Data for processing section start

/-! ### `State.appendEnt` -/

@[simp] theorem State.appendEnt_params (bits : Bits) (s : State) : (s.appendEnt bits).params = s.params := rfl
@[simp] theorem State.appendEnt_ent (bits : Bits) (s : State) : (s.appendEnt bits).ent = s.ent ++ bits := rfl
@[simp] theorem State.appendEnt_entOvf (bits : Bits) (s : State) : (s.appendEnt bits).entOvf = s.entOvf := rfl
@[simp] theorem State.appendEnt_tok (bits : Bits) (s : State) : (s.appendEnt bits).tok = s.tok := rfl
@[simp] theorem State.appendEnt_tokOvf (bits : Bits) (s : State) : (s.appendEnt bits).tokOvf = s.tokOvf := rfl
@[simp] theorem State.appendEnt_digest (bits : Bits) (s : State) : (s.appendEnt bits).digest = s.digest := rfl
@[simp] theorem State.appendEnt_cs (bits : Bits) (s : State) : (s.appendEnt bits).cs = s.cs := rfl
@[simp] theorem State.appendEnt_csLen (bits : Bits) (s : State) : (s.appendEnt bits).csLen = s.csLen := rfl
@[simp] theorem State.appendEnt_csValid (bits : Bits) (s : State) : (s.appendEnt bits).csValid = (s.csValid && bits.isEmpty) := rfl
@[simp] theorem State.appendEnt_idx (bits : Bits) (s : State) : (s.appendEnt bits).idx = s.idx := rfl
@[simp] theorem State.appendEnt_obuf (bits : Bits) (s : State) : (s.appendEnt bits).obuf = s.obuf := rfl
@[simp] theorem State.appendEnt_insr (bits : Bits) (s : State) : (s.appendEnt bits).insr = s.insr := rfl
@[simp] theorem State.appendEnt_lastErr (bits : Bits) (s : State) : (s.appendEnt bits).lastErr = s.lastErr := rfl
@[simp] theorem State.appendEnt_errs (bits : Bits) (s : State) : (s.appendEnt bits).errs = s.errs := rfl
@[simp] theorem State.appendEnt_cfgErr (bits : Bits) (s : State) : (s.appendEnt bits).cfgErr = s.cfgErr := rfl
@[simp] theorem State.appendEnt_host (bits : Bits) (s : State) : (s.appendEnt bits).host = s.host := rfl
@[simp] theorem State.appendEnt_received (bits : Bits) (s : State) : (s.appendEnt bits).received = s.received := rfl

/-! ### `State.setEntOvf` -/

@[simp] theorem State.setEntOvf_params (s : State) : (s.setEntOvf).params = s.params := rfl
@[simp] theorem State.setEntOvf_ent (s : State) : (s.setEntOvf).ent = s.ent := rfl
@[simp] theorem State.setEntOvf_entOvf (s : State) : (s.setEntOvf).entOvf = true := rfl
@[simp] theorem State.setEntOvf_tok (s : State) : (s.setEntOvf).tok = s.tok := rfl
@[simp] theorem State.setEntOvf_tokOvf (s : State) : (s.setEntOvf).tokOvf = s.tokOvf := rfl
@[simp] theorem State.setEntOvf_digest (s : State) : (s.setEntOvf).digest = s.digest := rfl
@[simp] theorem State.setEntOvf_cs (s : State) : (s.setEntOvf).cs = s.cs := rfl
@[simp] theorem State.setEntOvf_csLen (s : State) : (s.setEntOvf).csLen = s.csLen := rfl
@[simp] theorem State.setEntOvf_csValid (s : State) : (s.setEntOvf).csValid = s.csValid := rfl
@[simp] theorem State.setEntOvf_idx (s : State) : (s.setEntOvf).idx = s.idx := rfl
@[simp] theorem State.setEntOvf_obuf (s : State) : (s.setEntOvf).obuf = s.obuf := rfl
@[simp] theorem State.setEntOvf_insr (s : State) : (s.setEntOvf).insr = s.insr := rfl
@[simp] theorem State.setEntOvf_lastErr (s : State) : (s.setEntOvf).lastErr = s.lastErr := rfl
@[simp] theorem State.setEntOvf_errs (s : State) : (s.setEntOvf).errs = s.errs := rfl
@[simp] theorem State.setEntOvf_cfgErr (s : State) : (s.setEntOvf).cfgErr = s.cfgErr := rfl
@[simp] theorem State.setEntOvf_host (s : State) : (s.setEntOvf).host = s.host := rfl
@[simp] theorem State.setEntOvf_received (s : State) : (s.setEntOvf).received = s.received := rfl

/-! ### `State.appendTok` -/

@[simp] theorem State.appendTok_params (b : Byte) (s : State) : (s.appendTok b).params = s.params := rfl
@[simp] theorem State.appendTok_ent (b : Byte) (s : State) : (s.appendTok b).ent = s.ent := rfl
@[simp] theorem State.appendTok_entOvf (b : Byte) (s : State) : (s.appendTok b).entOvf = s.entOvf := rfl
@[simp] theorem State.appendTok_tok (b : Byte) (s : State) : (s.appendTok b).tok = s.tok ++ [b] := rfl
@[simp] theorem State.appendTok_tokOvf (b : Byte) (s : State) : (s.appendTok b).tokOvf = s.tokOvf := rfl
@[simp] theorem State.appendTok_digest (b : Byte) (s : State) : (s.appendTok b).digest = s.digest := rfl
@[simp] theorem State.appendTok_cs (b : Byte) (s : State) : (s.appendTok b).cs = s.cs := rfl
@[simp] theorem State.appendTok_csLen (b : Byte) (s : State) : (s.appendTok b).csLen = s.csLen := rfl
@[simp] theorem State.appendTok_csValid (b : Byte) (s : State) : (s.appendTok b).csValid = s.csValid := rfl
@[simp] theorem State.appendTok_idx (b : Byte) (s : State) : (s.appendTok b).idx = s.idx := rfl
@[simp] theorem State.appendTok_obuf (b : Byte) (s : State) : (s.appendTok b).obuf = s.obuf := rfl
@[simp] theorem State.appendTok_insr (b : Byte) (s : State) : (s.appendTok b).insr = s.insr := rfl
@[simp] theorem State.appendTok_lastErr (b : Byte) (s : State) : (s.appendTok b).lastErr = s.lastErr := rfl
@[simp] theorem State.appendTok_errs (b : Byte) (s : State) : (s.appendTok b).errs = s.errs := rfl
@[simp] theorem State.appendTok_cfgErr (b : Byte) (s : State) : (s.appendTok b).cfgErr = s.cfgErr := rfl
@[simp] theorem State.appendTok_host (b : Byte) (s : State) : (s.appendTok b).host = s.host := rfl
@[simp] theorem State.appendTok_received (b : Byte) (s : State) : (s.appendTok b).received = s.received := rfl

/-! ### `State.setTokOvf` -/

@[simp] theorem State.setTokOvf_params (s : State) : (s.setTokOvf).params = s.params := rfl
@[simp] theorem State.setTokOvf_ent (s : State) : (s.setTokOvf).ent = s.ent := rfl
@[simp] theorem State.setTokOvf_entOvf (s : State) : (s.setTokOvf).entOvf = s.entOvf := rfl
@[simp] theorem State.setTokOvf_tok (s : State) : (s.setTokOvf).tok = s.tok := rfl
@[simp] theorem State.setTokOvf_tokOvf (s : State) : (s.setTokOvf).tokOvf = true := rfl
@[simp] theorem State.setTokOvf_digest (s : State) : (s.setTokOvf).digest = s.digest := rfl
@[simp] theorem State.setTokOvf_cs (s : State) : (s.setTokOvf).cs = s.cs := rfl
@[simp] theorem State.setTokOvf_csLen (s : State) : (s.setTokOvf).csLen = s.csLen := rfl
@[simp] theorem State.setTokOvf_csValid (s : State) : (s.setTokOvf).csValid = s.csValid := rfl
@[simp] theorem State.setTokOvf_idx (s : State) : (s.setTokOvf).idx = s.idx := rfl
@[simp] theorem State.setTokOvf_obuf (s : State) : (s.setTokOvf).obuf = s.obuf := rfl
@[simp] theorem State.setTokOvf_insr (s : State) : (s.setTokOvf).insr = s.insr := rfl
@[simp] theorem State.setTokOvf_lastErr (s : State) : (s.setTokOvf).lastErr = s.lastErr := rfl
@[simp] theorem State.setTokOvf_errs (s : State) : (s.setTokOvf).errs = s.errs := rfl
@[simp] theorem State.setTokOvf_cfgErr (s : State) : (s.setTokOvf).cfgErr = s.cfgErr := rfl
@[simp] theorem State.setTokOvf_host (s : State) : (s.setTokOvf).host = s.host := rfl
@[simp] theorem State.setTokOvf_received (s : State) : (s.setTokOvf).received = s.received := rfl

/-! ### `State.writeObuf` -/

@[simp] theorem State.writeObuf_params (bs : Bytes) (s : State) : (s.writeObuf bs).params = s.params := rfl
@[simp] theorem State.writeObuf_ent (bs : Bytes) (s : State) : (s.writeObuf bs).ent = s.ent := rfl
@[simp] theorem State.writeObuf_entOvf (bs : Bytes) (s : State) : (s.writeObuf bs).entOvf = s.entOvf := rfl
@[simp] theorem State.writeObuf_tok (bs : Bytes) (s : State) : (s.writeObuf bs).tok = s.tok := rfl
@[simp] theorem State.writeObuf_tokOvf (bs : Bytes) (s : State) : (s.writeObuf bs).tokOvf = s.tokOvf := rfl
@[simp] theorem State.writeObuf_digest (bs : Bytes) (s : State) : (s.writeObuf bs).digest = s.digest := rfl
@[simp] theorem State.writeObuf_cs (bs : Bytes) (s : State) : (s.writeObuf bs).cs = s.cs := rfl
@[simp] theorem State.writeObuf_csLen (bs : Bytes) (s : State) : (s.writeObuf bs).csLen = s.csLen := rfl
@[simp] theorem State.writeObuf_csValid (bs : Bytes) (s : State) : (s.writeObuf bs).csValid = s.csValid := rfl
@[simp] theorem State.writeObuf_idx (bs : Bytes) (s : State) : (s.writeObuf bs).idx = s.idx := rfl
@[simp] theorem State.writeObuf_obuf (bs : Bytes) (s : State) : (s.writeObuf bs).obuf = bs := rfl
@[simp] theorem State.writeObuf_insr (bs : Bytes) (s : State) : (s.writeObuf bs).insr = s.insr := rfl
@[simp] theorem State.writeObuf_lastErr (bs : Bytes) (s : State) : (s.writeObuf bs).lastErr = s.lastErr := rfl
@[simp] theorem State.writeObuf_errs (bs : Bytes) (s : State) : (s.writeObuf bs).errs = s.errs := rfl
@[simp] theorem State.writeObuf_cfgErr (bs : Bytes) (s : State) : (s.writeObuf bs).cfgErr = s.cfgErr := rfl
@[simp] theorem State.writeObuf_host (bs : Bytes) (s : State) : (s.writeObuf bs).host = s.host := rfl
@[simp] theorem State.writeObuf_received (bs : Bytes) (s : State) : (s.writeObuf bs).received = s.received := rfl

Data for processing section end

**Required work**
Start with the line above that contains "bits).idx = s.idx := rfl" and stop after the line that contains "(s.setEntOvf).tok = s.tok := rfl". Output those lines exactly, and only those.

**Response**
@[simp] theorem State.appendEnt_idx (bits : Bits) (s : State) : (s.appendEnt bits).idx = s.idx := rfl
@[simp] theorem State.appendEnt_obuf (bits : Bits) (s : State) : (s.appendEnt bits).obuf = s.obuf := rfl
@[simp] theorem State.appendEnt_insr (bits : Bits) (s : State) : (s.appendEnt bits).insr = s.insr := rfl
@[simp] theorem State.appendEnt_lastErr (bits : Bits) (s : State) : (s.appendEnt bits).lastErr = s.lastErr := rfl
@[simp] theorem State.appendEnt_errs (bits : Bits) (s : State) : (s.appendEnt bits).errs = s.errs := rfl
@[simp] theorem State.appendEnt_cfgErr (bits : Bits) (s : State) : (s.appendEnt bits).cfgErr = s.cfgErr := rfl
@[simp] theorem State.appendEnt_host (bits : Bits) (s : State) : (s.appendEnt bits).host = s.host := rfl
@[simp] theorem State.appendEnt_received (bits : Bits) (s : State) : (s.appendEnt bits).received = s.received := rfl

/-! ### `State.setEntOvf` -/

@[simp] theorem State.setEntOvf_params (s : State) : (s.setEntOvf).params = s.params := rfl
@[simp] theorem State.setEntOvf_ent (s : State) : (s.setEntOvf).ent = s.ent := rfl
@[simp] theorem State.setEntOvf_entOvf (s : State) : (s.setEntOvf).entOvf = true := rfl
@[simp] theorem State.setEntOvf_tok (s : State) : (s.setEntOvf).tok = s.tok := rfl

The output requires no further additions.